Problem details:
Please return the lines below verbatim, beginning at the one that has "let mine : Bool" and stopping after the one that has "x.counters with rxGood", and add no other lines.
━━ Material provided ━━
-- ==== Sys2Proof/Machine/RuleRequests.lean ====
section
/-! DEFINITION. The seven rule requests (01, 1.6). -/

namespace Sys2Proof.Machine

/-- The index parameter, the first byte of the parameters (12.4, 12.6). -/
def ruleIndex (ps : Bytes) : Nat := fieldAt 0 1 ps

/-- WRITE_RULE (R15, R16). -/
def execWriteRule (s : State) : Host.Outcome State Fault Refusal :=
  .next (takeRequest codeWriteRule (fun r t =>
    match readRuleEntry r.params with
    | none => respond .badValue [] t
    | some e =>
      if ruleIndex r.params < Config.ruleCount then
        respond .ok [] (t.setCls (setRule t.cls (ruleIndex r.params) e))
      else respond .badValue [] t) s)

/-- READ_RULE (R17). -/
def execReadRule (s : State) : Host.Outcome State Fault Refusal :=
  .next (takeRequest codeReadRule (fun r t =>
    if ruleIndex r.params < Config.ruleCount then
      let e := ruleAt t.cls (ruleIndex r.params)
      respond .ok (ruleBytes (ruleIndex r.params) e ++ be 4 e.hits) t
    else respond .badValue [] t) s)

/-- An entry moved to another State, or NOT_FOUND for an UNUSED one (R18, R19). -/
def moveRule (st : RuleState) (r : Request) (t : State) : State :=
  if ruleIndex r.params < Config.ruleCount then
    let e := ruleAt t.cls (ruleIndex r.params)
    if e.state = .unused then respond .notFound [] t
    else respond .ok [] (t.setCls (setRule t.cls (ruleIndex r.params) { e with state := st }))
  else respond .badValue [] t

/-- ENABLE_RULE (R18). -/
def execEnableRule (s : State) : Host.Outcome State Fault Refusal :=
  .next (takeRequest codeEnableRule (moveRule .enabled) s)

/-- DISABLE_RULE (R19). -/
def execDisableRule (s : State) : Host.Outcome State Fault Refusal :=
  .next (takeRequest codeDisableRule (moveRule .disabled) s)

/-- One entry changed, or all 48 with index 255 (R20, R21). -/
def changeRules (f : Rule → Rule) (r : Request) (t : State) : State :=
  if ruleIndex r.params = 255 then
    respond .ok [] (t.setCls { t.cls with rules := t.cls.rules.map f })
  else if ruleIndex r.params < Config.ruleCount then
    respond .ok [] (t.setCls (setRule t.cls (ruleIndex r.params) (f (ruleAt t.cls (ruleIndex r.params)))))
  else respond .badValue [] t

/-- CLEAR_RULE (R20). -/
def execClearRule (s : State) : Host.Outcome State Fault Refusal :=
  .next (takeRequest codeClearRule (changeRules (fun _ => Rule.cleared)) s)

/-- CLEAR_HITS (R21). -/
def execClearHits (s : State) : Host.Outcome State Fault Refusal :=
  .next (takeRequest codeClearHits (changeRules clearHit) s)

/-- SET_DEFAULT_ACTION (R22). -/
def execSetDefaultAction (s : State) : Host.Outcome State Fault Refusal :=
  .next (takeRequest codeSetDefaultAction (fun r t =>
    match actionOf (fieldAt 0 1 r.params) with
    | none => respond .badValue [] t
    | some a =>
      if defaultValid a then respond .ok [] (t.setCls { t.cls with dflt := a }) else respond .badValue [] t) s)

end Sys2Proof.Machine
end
━━━
━━ Material provided ━━
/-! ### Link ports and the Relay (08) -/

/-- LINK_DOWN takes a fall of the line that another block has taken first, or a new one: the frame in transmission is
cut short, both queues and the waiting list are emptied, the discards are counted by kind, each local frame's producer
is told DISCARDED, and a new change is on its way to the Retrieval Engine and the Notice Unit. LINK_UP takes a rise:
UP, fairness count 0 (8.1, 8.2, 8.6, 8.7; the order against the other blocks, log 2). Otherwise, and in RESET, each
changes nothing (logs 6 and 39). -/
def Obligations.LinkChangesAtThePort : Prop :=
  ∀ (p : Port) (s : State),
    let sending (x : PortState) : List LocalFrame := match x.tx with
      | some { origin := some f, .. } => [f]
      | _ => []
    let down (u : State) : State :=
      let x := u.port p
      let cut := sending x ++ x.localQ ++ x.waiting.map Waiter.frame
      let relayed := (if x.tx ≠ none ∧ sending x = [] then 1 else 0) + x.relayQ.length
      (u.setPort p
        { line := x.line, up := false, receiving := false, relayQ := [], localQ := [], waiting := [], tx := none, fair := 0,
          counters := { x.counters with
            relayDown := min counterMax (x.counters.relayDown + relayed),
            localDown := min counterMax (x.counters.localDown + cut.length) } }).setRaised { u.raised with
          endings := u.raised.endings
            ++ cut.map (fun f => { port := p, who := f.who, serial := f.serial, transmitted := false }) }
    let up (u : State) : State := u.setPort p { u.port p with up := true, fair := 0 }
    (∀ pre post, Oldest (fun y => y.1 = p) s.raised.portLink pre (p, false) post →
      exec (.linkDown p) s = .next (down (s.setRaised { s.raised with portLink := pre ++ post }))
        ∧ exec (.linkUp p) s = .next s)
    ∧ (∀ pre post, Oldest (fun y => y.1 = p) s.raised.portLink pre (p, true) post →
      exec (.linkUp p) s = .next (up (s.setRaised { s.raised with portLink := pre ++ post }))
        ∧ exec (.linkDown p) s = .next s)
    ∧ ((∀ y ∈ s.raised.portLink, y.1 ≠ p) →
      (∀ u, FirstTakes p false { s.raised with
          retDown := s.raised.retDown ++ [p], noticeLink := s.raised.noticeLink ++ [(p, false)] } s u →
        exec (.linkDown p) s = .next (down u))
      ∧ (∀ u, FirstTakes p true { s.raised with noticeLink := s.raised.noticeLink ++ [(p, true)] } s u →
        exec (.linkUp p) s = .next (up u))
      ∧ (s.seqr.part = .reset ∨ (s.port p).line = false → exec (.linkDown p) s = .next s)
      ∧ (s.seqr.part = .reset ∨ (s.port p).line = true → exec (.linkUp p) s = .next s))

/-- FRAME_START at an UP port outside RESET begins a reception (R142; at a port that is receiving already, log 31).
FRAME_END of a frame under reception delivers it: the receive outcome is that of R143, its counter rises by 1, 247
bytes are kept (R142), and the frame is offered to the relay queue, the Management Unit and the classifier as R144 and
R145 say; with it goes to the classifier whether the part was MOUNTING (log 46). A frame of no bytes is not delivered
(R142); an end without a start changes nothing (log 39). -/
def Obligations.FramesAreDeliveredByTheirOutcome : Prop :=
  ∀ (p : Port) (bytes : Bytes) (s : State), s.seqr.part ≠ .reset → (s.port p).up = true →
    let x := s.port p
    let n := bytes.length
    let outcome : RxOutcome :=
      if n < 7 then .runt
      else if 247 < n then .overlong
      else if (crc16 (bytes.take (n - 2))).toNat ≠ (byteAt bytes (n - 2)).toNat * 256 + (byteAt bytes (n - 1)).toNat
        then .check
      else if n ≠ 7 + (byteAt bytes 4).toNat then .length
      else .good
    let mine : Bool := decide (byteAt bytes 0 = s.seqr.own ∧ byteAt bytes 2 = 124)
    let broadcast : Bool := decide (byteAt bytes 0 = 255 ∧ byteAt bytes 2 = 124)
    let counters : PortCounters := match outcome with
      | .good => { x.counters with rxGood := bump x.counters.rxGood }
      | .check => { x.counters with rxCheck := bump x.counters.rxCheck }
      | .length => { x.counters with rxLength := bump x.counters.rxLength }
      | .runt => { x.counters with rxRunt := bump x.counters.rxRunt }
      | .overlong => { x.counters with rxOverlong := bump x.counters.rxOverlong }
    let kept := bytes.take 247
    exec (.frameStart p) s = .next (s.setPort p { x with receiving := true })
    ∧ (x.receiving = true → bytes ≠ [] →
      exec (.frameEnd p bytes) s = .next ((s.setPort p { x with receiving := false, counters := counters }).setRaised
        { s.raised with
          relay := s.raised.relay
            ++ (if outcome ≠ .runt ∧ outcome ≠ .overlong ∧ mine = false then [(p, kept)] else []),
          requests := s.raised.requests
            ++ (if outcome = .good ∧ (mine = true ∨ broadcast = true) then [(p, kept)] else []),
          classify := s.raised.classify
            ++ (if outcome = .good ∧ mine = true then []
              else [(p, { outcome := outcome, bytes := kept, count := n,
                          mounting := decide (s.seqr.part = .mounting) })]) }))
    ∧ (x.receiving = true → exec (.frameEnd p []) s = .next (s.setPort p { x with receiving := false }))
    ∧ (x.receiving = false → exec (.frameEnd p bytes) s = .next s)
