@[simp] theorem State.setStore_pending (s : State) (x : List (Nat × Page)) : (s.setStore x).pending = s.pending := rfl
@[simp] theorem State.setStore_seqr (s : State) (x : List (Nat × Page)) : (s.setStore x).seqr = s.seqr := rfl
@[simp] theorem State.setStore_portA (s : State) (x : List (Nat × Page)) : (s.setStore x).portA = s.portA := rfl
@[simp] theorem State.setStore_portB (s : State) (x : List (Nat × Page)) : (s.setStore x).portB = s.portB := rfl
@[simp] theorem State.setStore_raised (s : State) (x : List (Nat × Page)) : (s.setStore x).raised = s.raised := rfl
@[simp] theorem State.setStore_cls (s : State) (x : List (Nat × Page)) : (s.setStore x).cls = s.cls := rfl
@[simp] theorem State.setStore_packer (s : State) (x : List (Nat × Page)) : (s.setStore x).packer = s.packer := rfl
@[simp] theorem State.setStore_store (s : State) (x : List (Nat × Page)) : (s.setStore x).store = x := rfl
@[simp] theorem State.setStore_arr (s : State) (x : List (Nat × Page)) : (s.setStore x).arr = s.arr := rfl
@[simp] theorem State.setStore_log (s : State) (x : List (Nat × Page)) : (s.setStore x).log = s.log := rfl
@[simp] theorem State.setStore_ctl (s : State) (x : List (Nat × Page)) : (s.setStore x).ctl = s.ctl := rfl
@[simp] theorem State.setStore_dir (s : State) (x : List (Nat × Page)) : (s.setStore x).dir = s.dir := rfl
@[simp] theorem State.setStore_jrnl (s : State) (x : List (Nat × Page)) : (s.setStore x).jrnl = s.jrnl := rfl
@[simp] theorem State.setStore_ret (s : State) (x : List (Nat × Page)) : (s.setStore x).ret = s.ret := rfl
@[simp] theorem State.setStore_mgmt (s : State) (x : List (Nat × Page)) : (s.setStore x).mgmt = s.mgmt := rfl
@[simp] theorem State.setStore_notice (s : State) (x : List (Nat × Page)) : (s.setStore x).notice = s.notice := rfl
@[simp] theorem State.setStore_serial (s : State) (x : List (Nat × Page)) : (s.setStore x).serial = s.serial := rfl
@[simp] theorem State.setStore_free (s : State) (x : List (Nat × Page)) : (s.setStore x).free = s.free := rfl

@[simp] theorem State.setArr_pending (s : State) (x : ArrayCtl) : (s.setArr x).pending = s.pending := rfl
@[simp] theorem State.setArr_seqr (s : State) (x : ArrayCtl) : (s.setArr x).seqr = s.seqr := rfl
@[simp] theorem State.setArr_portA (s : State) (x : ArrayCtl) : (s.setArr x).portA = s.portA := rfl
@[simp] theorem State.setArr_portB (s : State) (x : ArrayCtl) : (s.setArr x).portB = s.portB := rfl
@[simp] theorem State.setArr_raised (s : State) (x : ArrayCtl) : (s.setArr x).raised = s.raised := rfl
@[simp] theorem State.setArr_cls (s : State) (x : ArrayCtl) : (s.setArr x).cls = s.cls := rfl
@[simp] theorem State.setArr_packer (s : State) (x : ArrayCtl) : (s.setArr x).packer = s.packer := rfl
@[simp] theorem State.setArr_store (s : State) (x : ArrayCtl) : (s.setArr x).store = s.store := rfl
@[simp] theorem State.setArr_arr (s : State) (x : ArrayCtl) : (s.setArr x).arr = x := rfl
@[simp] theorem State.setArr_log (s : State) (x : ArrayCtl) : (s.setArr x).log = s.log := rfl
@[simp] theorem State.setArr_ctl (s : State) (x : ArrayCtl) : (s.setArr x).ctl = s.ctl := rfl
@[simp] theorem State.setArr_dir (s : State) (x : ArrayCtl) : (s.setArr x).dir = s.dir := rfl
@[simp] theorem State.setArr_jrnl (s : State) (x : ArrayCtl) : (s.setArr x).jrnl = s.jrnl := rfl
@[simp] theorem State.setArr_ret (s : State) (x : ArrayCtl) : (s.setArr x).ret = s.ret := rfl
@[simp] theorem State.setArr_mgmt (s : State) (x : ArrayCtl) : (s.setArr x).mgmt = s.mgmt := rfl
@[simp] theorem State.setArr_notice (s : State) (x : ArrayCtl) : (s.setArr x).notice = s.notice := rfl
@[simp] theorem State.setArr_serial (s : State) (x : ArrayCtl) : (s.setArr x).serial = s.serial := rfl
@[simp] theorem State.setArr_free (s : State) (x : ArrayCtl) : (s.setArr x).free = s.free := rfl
━━━
Response:
    let mine : Bool := decide (byteAt bytes 0 = s.seqr.own ∧ byteAt bytes 2 = 124)
    let broadcast : Bool := decide (byteAt bytes 0 = 255 ∧ byteAt bytes 2 = 124)
    let counters : PortCounters := match outcome with
      | .good => { x.counters with rxGood := bump x.counters.rxGood }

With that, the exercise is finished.